Euro zone on road to recovery as May's economic morale exceeds expectations


Euro-zone economic morale improved more than expected in May, the European Commission said yesterday in a report which will bolster confidence that the 12-nation bloc is on the road to economic recovery.

Its overall measure of economic sentiment rose to 99.8, its highest since September 2001 when the devastating attacks on United States cities sent tremors through the euro-zone economy. That compared with April's 99.4 and beat expectations of a 99.7 reading as consumer confidence unexpectedly rose along with business confidence.

The figures will back up the upbeat picture European finance ministers meeting in Luxembourg have been painting of the euro- zone economy's current and future health.

"We have seen several indications that the manufacturing sector is on the way to recovery but so far had little signs of a pick-up in domestic demand," said Mr Teis Knuthsen, chief strategist at SEB Merchant in Stockholm. "The improvement in consumer confidence is therefore a welcome sign if we are to believe in the recovery story."

A breakdown showed the business sentiment index rose to -9 from -11 in April while the one measuring consumer confidence rose to -8 from -10. Economists had, on average, expected readings of -9.1 and -10.1 respectively.

"The favourable evolution of the indicator ... is attributable to the positive assessment of the economic situation over the next 12 months," the Commission said, referring to the consumer confidence component.

The data chimed with a pick-up in consumer morale reported by France, with consumer confidence in the bloc's second-largest economy rising to its strongest this year in May as it posted a strong rebound from April's four-year low.

"This improvement confirms that France is recovering," said Mr Olivier Eluere, economist at Crédit Lyonnais.

The rebound in euro-zone consumer confidence caught analysts off guard as they had expected continuing concern about job prospects and inflation to crimp household sentiment.

Still, there are signs that job cuts announced during the worst of the euro-zone economic downturn may finally be feeding through to the official jobless figures. The euro-zone jobless rate unexpectedly registered its first increase since January, climbing to 8.3 per cent in April from 8.2 per cent the previous month.

However, changes in the way Spain defines unemployment led to sharp revisions to March data, which had previously been reported as 8.4 per cent, and to past jobless figures.
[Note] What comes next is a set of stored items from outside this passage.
/-- spec/14 R292, R293, R295, spec/15 R307, spec/20 R404, spec/08 R162: TABLE_WALK asks the homes of the entries that it reads; once its request has
come to each, it sets A, and D on a write, in both leaves, and fills the TLBs of every tile that waits for it and of their cores, and the homes
answer; a walk that faults fills nothing. WAIT_ENTRY_RETRY, SEQ_WAIT_RETRY and STEF_RESEND let a refused waiter try again once its time has come, and
do nothing before. PAGE_MODE_INTERVAL decides which pages are replicated and clears every count. spec/14 R290, R296, spec/02 R22: a page migrates,
whatever its size, by a copy at a quiesce point, copies again of what was written meanwhile, and a commit that changes the stage-2 leaf, drops every
translation of the old page and leads what pointed to it on; a slice that nothing leads into any more leaves and reads zero. A unit that changes hands
is scrubbed, a slice at a quiesce point only, and no byte outside it changes; no unit goes to a partition above 15. When a walk ends, and what a bad
walk leaves, are the model's choices (log entries 7, 31). How a request rides the fabric, one message for each home, is the model's choice (log entry
78). -/
def Obligations.TranslationAndPageEvents : Prop :=
  (∀ s : State,
     (∀ (k : Nat) (w : Walk), s.walks[k]? = some w →
       let hs := s.homesOf (s.walkPieces w)
       let who := (s.walkTrip w).who
       let src := (s.walkTrip w).src
       let done := fun (t : State) => t.walks = dropAt s.walks k ∧ (hs ≠ [] → Stands t who src true hs)
       (s.tripOfKey who = none → hs ≠ [] → ∃ t, exec (.tableWalk k) s = .next t ∧ OnFabric s t ∧ Stands t who src false hs) ∧
       (∀ x, s.tripOfKey who = some x → x.back = true ∨ s.tripDone x = false → exec (.tableWalk k) s = .next s) ∧
       ((s.tripOfKey who = none ∧ hs = []) ∨ (∃ x, s.tripOfKey who = some x ∧ x.src = src ∧ x.back = false ∧ s.tripDone x = true) →
       (∀ c, s.walk w.vmid w.asid w.gva = .error c → ∃ t, exec (.tableWalk k) s = .next t ∧ done t ∧ KeepsMem s t ∧
         OnFabric { s with walks := t.walks, lines := t.lines, reveals := t.reveals, pages := t.pages } t) ∧
       (∀ e e1 e2, s.walk w.vmid w.asid w.gva = .ok (e, e1, e2) →
         let d := w.write && !e.ro
         let x := { e with dirty := e.dirty || d }
         let at_ := fun (y : Nat) => y = s.forward e1.1 ∨ y = s.forward e2
         let tiles := w.tile :: w.also
         ∃ t, exec (.tableWalk k) s = .next t ∧ done t ∧
           OnFabric { s with walks := t.walks, mem := t.mem, tiles := t.tiles, cores := t.cores, uce := t.uce, lines := t.lines, reveals := t.reveals,
                             pages := t.pages, migs := t.migs } t ∧
           (∀ y, at_ y → (mget t.mem y).getLsbD 6 = true ∧ (d = true → (mget t.mem y).getLsbD 7 = true) ∧
             ∀ i, i < 6 → (mget t.mem y).getLsbD i = (mget s.mem y).getLsbD i) ∧
           (∀ y, ¬ at_ y → mget t.mem y = mget s.mem y) ∧
           (∀ T ∈ tiles, x ∈ (t.tile T).tlb ∧ (t.tile T).tlb.length ≤ 32 ∧ t.tile T = { s.tile T with tlb := (t.tile T).tlb } ∧
             x ∈ (t.core (T / 32)).tlb ∧ (t.core (T / 32)).tlb.length ≤ 2048) ∧
           (∀ c, t.core c = { s.core c with tlb := (t.core c).tlb }) ∧
           (∀ j, j ∉ tiles → t.tile j = s.tile j) ∧ ∀ c, c ∉ tiles.map (· / 32) → t.core c = s.core c))) ∧
     (∀ (T f : Nat), f < 128 →
       let x := s.frame (T * 128 + f)
       x.cont = .parked → x.lateMark = false →
       let woken := fun (o : Outcome) => o = .next (s.setFrame (T * 128 + f) { x with cont := .runnable, readyAt := s.clkOf (T / 32), promoted := none })
       (∀ g pas at_, x.wait = .wordsRetry g pas at_ → (at_ ≤ s.clkOf (T / 32) → woken (exec (.waitEntryRetry T f) s)) ∧
         (s.clkOf (T / 32) < at_ → exec (.waitEntryRetry T f) s = .next s)) ∧
       (∀ g n at_, x.wait = .seqRetry g n at_ → (at_ ≤ s.clkOf (T / 32) → woken (exec (.seqWaitRetry T f) s)) ∧
         (s.clkOf (T / 32) < at_ → exec (.seqWaitRetry T f) s = .next s))) ∧
     (∀ (k : Nat) (a : Access), s.accesses[k]? = some a → a.kind = .stef → a.resendAt ≠ 0 →
       (a.resendAt ≤ s.clkOf (a.tile / 32) → exec (.stefResend k) s = .next { s with accesses := s.accesses.map (fun b =>
         if b.id == a.id then { b with resendAt := 0 } else b) }) ∧
       (s.clkOf (a.tile / 32) < a.resendAt → exec (.stefResend k) s = .next s)) ∧
     (∃ t, exec .pageModeInterval s = .next t ∧ t = { s with hub := { s.hub with pageAt := s.now }, pages := t.pages } ∧
       ∀ pg,
         let q := lget {} s.pages pg
         let r := lget {} t.pages pg
         r.reads = 0 ∧ r.writes = 0 ∧ ((lget? s.pages pg).isSome →
           (r.replicated = true ↔ q.replicated = true ∨ (s.hub.replTh ≠ 0 ∧ s.hub.replTh ≤ q.reads ∧ q.writes = 0 ∧
             ∀ m ∈ s.migs, m.part ≠ s.ownerOf (pg * 0x10000)))))) ∧
  (∀ s : State, Safe s →
     let cleared := fun (t : State) (a n : Nat) => (∀ x, a ≤ x → x < a + n → mget t.mem x = 0) ∧
       (∀ x, x < a ∨ a + n ≤ x → mget t.mem x = mget s.mem x) ∧
       t = { s with mem := t.mem, uce := t.uce, fe := t.fe, lines := t.lines, pages := t.pages, migs := t.migs, ownCore := t.ownCore,
                    ownSlice := t.ownSlice, ownSram := t.ownSram }
     (∀ (p vmid gpa target : Nat) (l : Leaf) (pa : Nat), s.stage2 vmid gpa = .ok (l, pa) →
       let src := pa / l.size * l.size
       let dst := target / l.size * l.size
       s.quiesced p = true → s.ownsRange p src l.size = true → s.ownsRange p dst l.size = true → src / 0x100000000 ≠ dst / 0x100000000 →
       (dst + l.size ≤ src ∨ src + l.size ≤ dst) → (∀ m ∈ s.migs, m.src + m.size ≤ src ∨ src + l.size ≤ m.src) →
       ∃ t, exec (.sliceMigration (.start p vmid gpa target)) s = .next t ∧
         t.migs = s.migs ++ [{ part := p, vmid := vmid, gpa := gpa / l.size * l.size, src := src, dst := dst, size := l.size }] ∧
         (∀ i, i < l.size → mget t.mem (dst + i) = mget s.mem (src + i)) ∧ (∀ x, x < dst ∨ dst + l.size ≤ x → mget t.mem x = mget s.mem x) ∧
         (∀ y, y ∈ t.lines ↔ y ∈ s.lines ∧ (128 * y.num < src ∨ src + l.size ≤ 128 * y.num) ∧ (128 * y.num < dst ∨ dst + l.size ≤ 128 * y.num)) ∧
         t = { s with migs := t.migs, mem := t.mem, pages := t.pages, uce := t.uce, lines := t.lines, reveals := t.reveals }) ∧
     (∀ (k : Nat) (x : Migration), s.migs[k]? = some x → (x.src + x.size ≤ x.dst ∨ x.dst + x.size ≤ x.src) →
       (∀ i ∈ x.dirty, 128 * i + 128 ≤ x.size) →
       ∃ t, exec (.sliceMigration (.recopy k)) s = .next t ∧ t.migs[k]? = some { x with dirty := [] } ∧
         (∀ i ∈ x.dirty, ∀ j, j < 128 → mget t.mem (x.dst + 128 * i + j) = mget s.mem (x.src + 128 * i + j)) ∧
         (∀ y, y < x.dst ∨ x.dst + x.size ≤ y → mget t.mem y = mget s.mem y) ∧ t = { s with migs := t.migs, mem := t.mem, uce := t.uce }) ∧
     (∀ (k : Nat) (x : Migration) (l : Leaf) (pa : Nat), s.migs[k]? = some x → x.dirty = [] → x.committed = false →
       (x.src + x.size ≤ x.dst ∨ x.dst + x.size ≤ x.src) → s.stage2 x.vmid x.gpa = .ok (l, pa) →
       ∃ t, exec (.sliceMigration (.commit k)) s = .next t ∧ t.migs[k]? = some { x with committed := true } ∧
         (∀ j m, j ≠ k → s.migs[j]? = some m → m.committed = true → t.migs[j]? = some { m with
           dst := if x.src ≤ m.dst ∧ m.dst < x.src + x.size then x.dst + (m.dst - x.src) else m.dst }) ∧
         Stored s.mem t.mem (t.forward l.entryPa) 8 (l.entry % 0x10000 + x.dst) ∧
         t = { s with migs := t.migs, mem := t.mem, tiles := t.tiles, cores := t.cores, uce := t.uce, lines := t.lines, reveals := t.reveals,
                      pages := t.pages } ∧
         (∀ T, ∀ e ∈ (t.tile T).tlb, ¬(e.pa < x.src + x.size ∧ x.src < e.pa + e.size)) ∧
         (∀ c, ∀ e ∈ (t.core c).tlb, ¬(e.pa < x.src + x.size ∧ x.src < e.pa + e.size))) ∧
     ((∀ sl,
         let a := sl * 0x100000000
         let p := s.ownerOf a
         let old := fun (m : Migration) => m.src < a + 0x100000000 ∧ a < m.src + m.size
         (∀ m ∈ s.migs, old m → m.committed = true) → s.leavesIn p sl = false → s.quiesced p = true →
         (∀ b ∈ s.accesses, b.ts = false → ∀ e ∈ b.elems, e.pa / 0x100000000 ≠ sl) →
         ∃ t, exec (.sliceMigration (.finish sl)) s = .next t ∧ cleared t a 0x100000000 ∧ lget? t.ownSlice sl = none ∧
           ∀ m, m ∈ t.migs ↔ m ∈ s.migs ∧ (¬ old m ∨ ∃ i, i * 0x100000000 < m.size ∧ t.ownerOf (m.src + i * 0x100000000) = p)) ∧
       (∀ (u : OwnUnit) (part : Option Nat),
         let a := match u with
           | .core c => scratchPa c 0
           | .slice n => n * 0x100000000
           | .sram r => sramPa (r / 32) (r % 32 * 0x4000000)
         let n := match u with
           | .core _ => 0x800000
           | .slice _ => 0x100000000
           | .sram _ => 0x4000000
         let own := fun (t : State) => match u with
           | .core c => lget? t.ownCore c
           | .slice m => lget? t.ownSlice m
           | .sram r => lget? t.ownSram r
         (16 ≤ part.getD 0 → exec (.ownershipSet u part) s = .next s) ∧
         (∀ sl p, u = .slice sl → lget? s.ownSlice sl = some p → part ≠ some p → s.quiesced p = false → exec (.ownershipSet u part) s = .next s) ∧
         (part.getD 0 < 16 → (∀ sl p, u = .slice sl → lget? s.ownSlice sl = some p → part = some p ∨ s.quiesced p = true) →
           ∃ t, exec (.ownershipSet u part) s = .next t ∧ own t = part ∧
           ((own s).isSome → own s ≠ part → cleared t a n ∧ ∀ w, a ≤ 4 * w → 4 * w < a + n → t.feOf (4 * w) = 0) ∧
           ((own s = none ∨ own s = part) → KeepsMem s t)))))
This helped take some of the sting out of that rise.

Economists, who had not been expecting the revision, had expected the jobless rate to stay unchanged.

Unemployment was lowest in Luxembourg at 2.2 per cent, while Spain remained at the bottom of the list with a jobless rate of 11.3 per cent, Eurostat said.

Over the past year, unemployment has risen in Ireland from 3.7 to 4.4 per cent, in Austria from 3.4 to 4.0 per cent, in Luxembourg from 2.0 to 2.2 per cent and in Portugal from 4.0 to 4.4 per cent.

In Denmark, it fell from 4.4 to 4.1 per cent.

While the robustness of euro-zone consumer confidence surprised analysts, they had anticipated an improvement in the industrial confidence measure given rises in business confidence reported recently in Germany, France, Italy and Belgium. Confidence rose the most in Belgium, Greece, Italy and Spain (0.4 points), while Portugal showed the biggest drop with 0.8 points. Denmark, which does not belong to the euro zone, posted a fall of 0.6 points.

The Ifo index of business sentiment in Germany, Europe's largest economy, rebounded more strongly than expected in May, with the improvement in the expectations index which reflects views of business six months ahead particularly strong.

The upbeat picture was reinforced by another report released yesterday showing the euro-zone business climate had improved more than expected.

The figure, which the Commission releases separately from the euro-zone business sentiment index, rose by more than expected to -0.24 in May, its highest since June 2001.

That compared with April's -0.64 reading and the -0.5 expected by economists. The Commission said the increase was mainly driven by improving order books, including for exports.